Assuming that she can convert 25% of the food’s energy to work, she will therefore need to consume 844 kcal in corn flakes. The enthalpy change in ‘burning’ corn flakes is 100 kcal per 28 g, so she will need to eat

\displaystyle \frac{844}{100}\times28=236\mbox{ g} \ \ \ \ \ (5)

If the remaining 75% of the energy is retained as heat within the hiker’s body, this will cause her temperature to rise. Taking the body to be water (which it is, mostly), 1 kcal of heat will raise 1 kg of water by 1 K, so from retaining the {844-211=633\mbox{ kcal}} of heat, her body temperature will rise by

\displaystyle \Delta T=\frac{633}{60}=10.55^{\circ}\mbox{ C} \ \ \ \ \ (6)

That would give her quite a fever, so it’s not surprising that most of the heat is lost through the skin by evaporating sweat.
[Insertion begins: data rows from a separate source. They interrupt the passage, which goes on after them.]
-- ==== Sys2Proof/Laws/Decode.lean ====
section
/-! SUPPORT. Everything the decoder can answer, said once (30_encoding.md R64, R67). -/

namespace Sys2Proof

/-- A window's opcode is one of the nine, and selects its instruction, or it is illegal (R64, R67). -/
theorem decode_cases (w : Window) :
  (w.op = 0x01#8 ∧ decode w = .instr .hlt) ∨ (w.op = 0x82#8 ∧ decode w = .instr (.ldi w.a w.b)) ∨
  (w.op = 0x47#8 ∧ decode w = .instr (.prn w.a)) ∨ (w.op = 0xA2#8 ∧ decode w = .instr (.mul w.a w.b)) ∨
  (w.op = 0xA0#8 ∧ decode w = .instr (.add w.a w.b)) ∨ (w.op = 0x45#8 ∧ decode w = .instr (.push w.a)) ∨
  (w.op = 0x46#8 ∧ decode w = .instr (.pop w.a)) ∨ (w.op = 0x50#8 ∧ decode w = .instr (.call w.a)) ∨
  (w.op = 0x11#8 ∧ decode w = .instr .ret) ∨
  (w.op ∉ [0x01#8, 0x82#8, 0x47#8, 0xA2#8, 0xA0#8, 0x45#8, 0x46#8, 0x50#8, 0x11#8] ∧ decode w = .illegal w.op) := by
  obtain ⟨op, a, b⟩ := w
  by_cases h : op ∈ [0x01#8, 0x82#8, 0x47#8, 0xA2#8, 0xA0#8, 0x45#8, 0x46#8, 0x50#8, 0x11#8]
  · simp only [List.mem_cons, List.not_mem_nil, or_false] at h
    rcases h with rfl|rfl|rfl|rfl|rfl|rfl|rfl|rfl|rfl <;> simp [decode, hltOpcode, dispatchTable, List.lookup]
  · refine .inr <| .inr <| .inr <| .inr <| .inr <| .inr <| .inr <| .inr <| .inr ⟨h, ?_⟩
    simp only [List.mem_cons, List.not_mem_nil, or_false, not_or] at h
    have : dispatchTable.lookup op = none := by
      have e : ∀ (x y : Byte), x ≠ y → (x == y) = false := by intro x y h; simpa using h
      simp [dispatchTable, List.lookup, e, h]
    simp [decode, hltOpcode, h, this]

end Sys2Proof
end

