/-- Settles O1: `State.reset` and the `reset` transaction are both the Machine constructed with 0xF4. -/
theorem resetGivesConstructionState : Obligations.ResetGivesConstructionState := by
  refine ⟨fun s t ht => ?_, fun spInit => ⟨State.constructed_sp spInit, State.constructed_eq_setReg spInit⟩⟩
  obtain rfl : t = State.constructed 0xF4#8 := by rcases ht with rfl | rfl <;> rfl
  refine ⟨fun r hr => ?_, ?_, ?_, ?_, ?_⟩
  · simp [hr]
  all_goals simp

/-- Settles O49: reset is construction with one value of `SP_INIT`. -/
theorem resetStateMeetsTheInvariant : Obligations.ResetStateMeetsTheInvariant :=
  ⟨State.constructed_inv Config.spInit, State.constructed_inv⟩

/-! ### Canonical memories -/

namespace Memory

/-- An address that reads as anything but its reset contents is listed, with the byte it reads as. -/
theorem mem_of_read_ne {m : Memory} {addr : Nat} (h : read m addr ≠ Config.memReset) : (addr, read m addr) ∈ m := by
  induction m with
  | nil => exact absurd rfl h
  | cons c m ih =>
    by_cases hc : c.1 = addr
    · subst hc; simp [read]
    · simp only [read, if_neg hc] at h ⊢
      exact List.mem_cons_of_mem _ (ih h)

/-- Where addresses rise, no cell shadows another: each listed cell is what its address reads as. -/
theorem read_of_mem {m : Memory} (h : m.Pairwise (fun c d => c.1 < d.1)) {c : Host.Cell} (hc : c ∈ m) :
    read m c.1 = c.2 := by
  induction m with
  | nil => simp at hc
  | cons d m ih =>
    obtain ⟨hd, hm⟩ := List.pairwise_cons.mp h
    rcases List.mem_cons.mp hc with rfl | hc
    · simp [read]
    · simp [read, (hd c hc).ne, ih hm hc]

/-- A canonical memory lists exactly the cells that do not hold their reset contents. -/
theorem mem_iff_read {m : Memory} (h : wf m) (c : Host.Cell) :
    c ∈ m ↔ c.2 ≠ Config.memReset ∧ read m c.1 = c.2 := by
  constructor
  · exact fun hc => ⟨(h.2 c hc).2, read_of_mem h.1 hc⟩
  · rintro ⟨hne, hread⟩
    simpa [hread] using mem_of_read_ne (m := m) (addr := c.1) (hread ▸ hne)

/-- Two lists of cells with rising addresses and the same members are one list. -/
theorem eq_of_mem_iff {m m' : Memory} (h : m.Pairwise (fun c d => c.1 < d.1)) (h' : m'.Pairwise (fun c d => c.1 < d.1))
    (hmem : ∀ c, c ∈ m ↔ c ∈ m') : m = m' := by
  have : Std.Irrefl (fun c d : Host.Cell => c.1 < d.1) := ⟨fun c => Nat.lt_irrefl c.1⟩
  have : Std.Antisymm (fun c d : Host.Cell => c.1 < d.1) := ⟨fun c d hcd hdc => absurd hcd hdc.asymm⟩
  exact h.eq_of_mem_iff h' hmem

end Memory

/-- Settles O48: reading alike fixes which cells are listed, and the order of the addresses fixes the list. -/
theorem canonicalMemoriesThatReadAlikeAreEqual : Obligations.CanonicalMemoriesThatReadAlikeAreEqual := by
  intro m m' h h' hread
  refine Memory.eq_of_mem_iff h.1 h'.1 fun c => ?_
  rw [Memory.mem_iff_read h, Memory.mem_iff_read h', hread]

end Sys2Proof.Machine
end

section
/-! PROOFS. What a completed step is, by the opcode of its window, and the rules that follow. -/

namespace Sys2Proof.Machine

/-! ### What PUSH, POP and CALL leave -/

@[simp] theorem pushed_pc (s : State) (r : Fin 8) : (pushed s r).pc = s.pc + 2#9 := rfl
@[simp] theorem pushed_run (s : State) (r : Fin 8) : (pushed s r).run = s.run := rfl
@[simp] theorem pushed_mem (s : State) (r : Fin 8) :
    (pushed s r).mem = Memory.write s.mem s.spDecrement.sp.toNat (s.spDecrement.reg r) := rfl
@[simp] theorem pushed_reg (s : State) (r j : Fin 8) : (pushed s r).reg j = s.spDecrement.reg j := rfl

@[simp] theorem popped_pc (s : State) (r : Fin 8) : (popped s r).pc = s.pc + 2#9 := rfl
@[simp] theorem popped_run (s : State) (r : Fin 8) : (popped s r).run = s.run := rfl
@[simp] theorem popped_mem (s : State) (r : Fin 8) : (popped s r).mem = s.mem := rfl
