-- ==== Sys2Proof/Laws/Table.lean ====
section
/-! SUPPORT. The table memory: reading after writing, the canonical form, and the content of a built table
(20_memory.md R40 to R42; 10_state.md R31; 42_block_table.md R122). -/

namespace Sys2Proof.Machine

/-! ## Reading, writing, canonical form -/

theorem Memory.read_write (mem : Memory) (idx : Nat) (v : Bool) (k : Nat) (h : Memory.wf mem) :
    Memory.read (Memory.write mem idx v) k = if k = idx then some v else Memory.read mem k := by
  induction mem with
  | nil => simp [Memory.write, Memory.read, eq_comm]
  | cons c rest ih =>
    obtain ⟨a, u⟩ := c
    have ih := ih (List.pairwise_cons.mp h).2
    simp only [Memory.write]
    split
    · by_cases hk : idx = k <;> simp [Memory.read, hk, eq_comm]
    · split
      · rename_i hlt he
        subst he
        by_cases hk : idx = k <;> simp [Memory.read, hk, eq_comm]
      · rename_i hlt hne
        by_cases hk : a = k
        · subst hk
          simp [Memory.read, Ne.symm hne]
        · simp [Memory.read, hk, ih]

theorem Memory.write_key (mem : Memory) (idx : Nat) (v : Bool) (c : Nat × Bool) (h : c ∈ Memory.write mem idx v) :
    c = (idx, v) ∨ c ∈ mem := by
  induction mem with
  | nil => simpa [Memory.write] using h
  | cons d rest ih =>
    obtain ⟨a, u⟩ := d
    simp only [Memory.write] at h
    split at h
    · simpa [or_assoc] using h
    · split at h
      · rcases List.mem_cons.mp h with h | h
        · exact .inl h
        · exact .inr (List.mem_cons_of_mem _ h)
      · rcases List.mem_cons.mp h with h | h
        · exact .inr (by simp [h])
        · rcases ih h with h | h
          · exact .inl h
          · exact .inr (List.mem_cons_of_mem _ h)

/-- A write keeps the canonical form. -/
theorem Memory.write_wf (mem : Memory) (idx : Nat) (v : Bool) (h : Memory.wf mem) :
    Memory.wf (Memory.write mem idx v) := by
  induction mem with
  | nil => simp [Memory.write, Memory.wf]
  | cons d rest ih =>
    obtain ⟨a, u⟩ := d
    obtain ⟨h1, h2⟩ := List.pairwise_cons.mp h
    simp only [Memory.write]
    split
    · rename_i hlt
      refine List.pairwise_cons.mpr ⟨fun c hc => ?_, h⟩
      rcases List.mem_cons.mp hc with hc | hc
      · simpa [hc] using hlt
      · exact lt_trans hlt (h1 c hc)
    · split
      · rename_i hlt he
        exact List.pairwise_cons.mpr ⟨fun c hc => by simpa [he] using h1 c hc, h2⟩
      · rename_i hlt hne
        refine List.pairwise_cons.mpr ⟨fun c hc => ?_, ih h2⟩
        rcases Memory.write_key _ _ _ _ hc with hc | hc
        · simp only [hc]
          omega
        · exact h1 c hc

/-- A canonical memory lists an entry exactly where it reads a value. -/
theorem Memory.read_eq_some_iff (mem : Memory) (h : Memory.wf mem) (idx : Nat) (v : Bool) :
    Memory.read mem idx = some v ↔ (idx, v) ∈ mem := by
  induction mem with
  | nil => simp [Memory.read]
  | cons d rest ih =>
    obtain ⟨a, u⟩ := d
    obtain ⟨h1, h2⟩ := List.pairwise_cons.mp h
    by_cases ha : a = idx
    · subst ha
      have : (a, v) ∉ rest := fun hm => lt_irrefl a (h1 _ hm)
      simp [Memory.read, this, eq_comm]
    · have : ¬ idx = a := Ne.symm ha
      simp [Memory.read, ha, ih h2, this]

/-- Two canonical memories that read alike are equal. -/
theorem Memory.ext_of_read {m1 m2 : Memory} (h1 : Memory.wf m1) (h2 : Memory.wf m2)
    (h : ∀ idx, Memory.read m1 idx = Memory.read m2 idx) : m1 = m2 := by
  have hmem : ∀ c, c ∈ m1 ↔ c ∈ m2 := by
    rintro ⟨idx, v⟩
    rw [← Memory.read_eq_some_iff m1 h1, ← Memory.read_eq_some_iff m2 h2, h]
  have n1 : m1.Nodup := h1.imp fun hlt he => by simp [he] at hlt
  have n2 : m2.Nodup := h2.imp fun hlt he => by simp [he] at hlt
  exact List.Perm.eq_of_pairwise (fun a b _ _ hab hba => absurd hab (lt_asymm hba)) h1 h2
    ((List.perm_ext_iff_of_nodup n1 n2).mpr hmem)

/-! ## The built table -/

theorem tableIndex_lt {m i j : Nat} (hi : i < 2 ^ m) (hj : j < 2 ^ m) : tableIndex m i j < 2 ^ (2 * m) := by
  have e : (2 : Nat) ^ (2 * m) = 2 ^ m * 2 ^ m := by rw [two_mul, pow_add]
  have h1 : i * 2 ^ m + 2 ^ m ≤ 2 ^ m * 2 ^ m := by nlinarith
  rw [tableIndex, e]
  omega

/-- The packing keeps the pair (R42). -/
theorem tableIndex_inj {m i j i' j' : Nat} (hj : j < 2 ^ m) (hj' : j' < 2 ^ m)
    (h : tableIndex m i j = tableIndex m i' j') : i = i' ∧ j = j' := by
  simp only [tableIndex] at h
  have e1 : (i * 2 ^ m + j) % 2 ^ m = j := by simp [Nat.mod_eq_of_lt hj]
  have e2 : (i' * 2 ^ m + j') % 2 ^ m = j' := by simp [Nat.mod_eq_of_lt hj']
  have hjj : j = j' := by rw [← e1, ← e2, h]
  subst hjj
  exact ⟨Nat.eq_of_mul_eq_mul_right (Nat.two_pow_pos m) (by omega), rfl⟩

theorem mem_builtCells {m : Nat} {c : Nat × Bool} :
    c ∈ builtCells m ↔ ∃ i < 2 ^ m, ∃ j < 2 ^ m, c = (tableIndex m i j, dot i j) := by
  simp [builtCells, tableRow, eq_comm]

theorem builtCells_wf (m : Nat) : Memory.wf (builtCells m) := by
  rw [Memory.wf, builtCells, List.pairwise_flatMap]
  constructor
  · intro i _
    rw [tableRow, List.pairwise_map]
    exact List.pairwise_lt_range.imp fun {a b} hab => by simp only [tableIndex]; omega
  · refine List.pairwise_lt_range.imp fun {a b} hab => ?_
    intro x hx y hy
    simp only [tableRow, List.mem_map, List.mem_range] at hx hy
    obtain ⟨j, hj, rfl⟩ := hx
    obtain ⟨j', hj', rfl⟩ := hy
    have : (a + 1) * 2 ^ m ≤ b * 2 ^ m := Nat.mul_le_mul_right _ hab
    simp only [tableIndex]
    rw [Nat.succ_mul] at this
    omega

/-- Entry (i, j) of a built table is the dot product of i and j (R31, R122). -/
theorem builtCells_read {m i j : Nat} (hi : i < 2 ^ m) (hj : j < 2 ^ m) :
    Memory.read (builtCells m) (tableIndex m i j) = some (dot i j) :=
  (Memory.read_eq_some_iff _ (builtCells_wf m) _ _).mpr (mem_builtCells.mpr ⟨i, hi, j, hj, rfl⟩)

/-- No entry at or above 2^(2m) holds a value (R30). -/
theorem builtCells_read_above {m idx : Nat} (h : 2 ^ (2 * m) ≤ idx) : Memory.read (builtCells m) idx = none := by
  rcases e : Memory.read (builtCells m) idx with _ | v
  · rfl
  · obtain ⟨i, hi, j, hj, hc⟩ := mem_builtCells.mp ((Memory.read_eq_some_iff _ (builtCells_wf m) _ _).mp e)
    have h1 := tableIndex_lt hi hj
    have h2 : idx = tableIndex m i j := congrArg Prod.fst hc
    omega

theorem builtTable_m {m : Nat} (h : m ≤ 16) : (builtTable m).m.toNat = m := by
  have h2 : m < 2 ^ 5 := by omega
  exact (BitVec.toNat_ofNat m 5).trans (Nat.mod_eq_of_lt h2)

end Sys2Proof.Machine
end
Given that the latent heat of vaporization of water at {25^{\circ}\mbox{ C}} is {580\mbox{ cal g}^{-1}}, this excess heat will evaporate an amount of water given by

\displaystyle \frac{633\times10^{3}}{580}=1091\mbox{ g} \ \ \ \ \ (7)

To replace this, she’d need to drink just over a litre of water.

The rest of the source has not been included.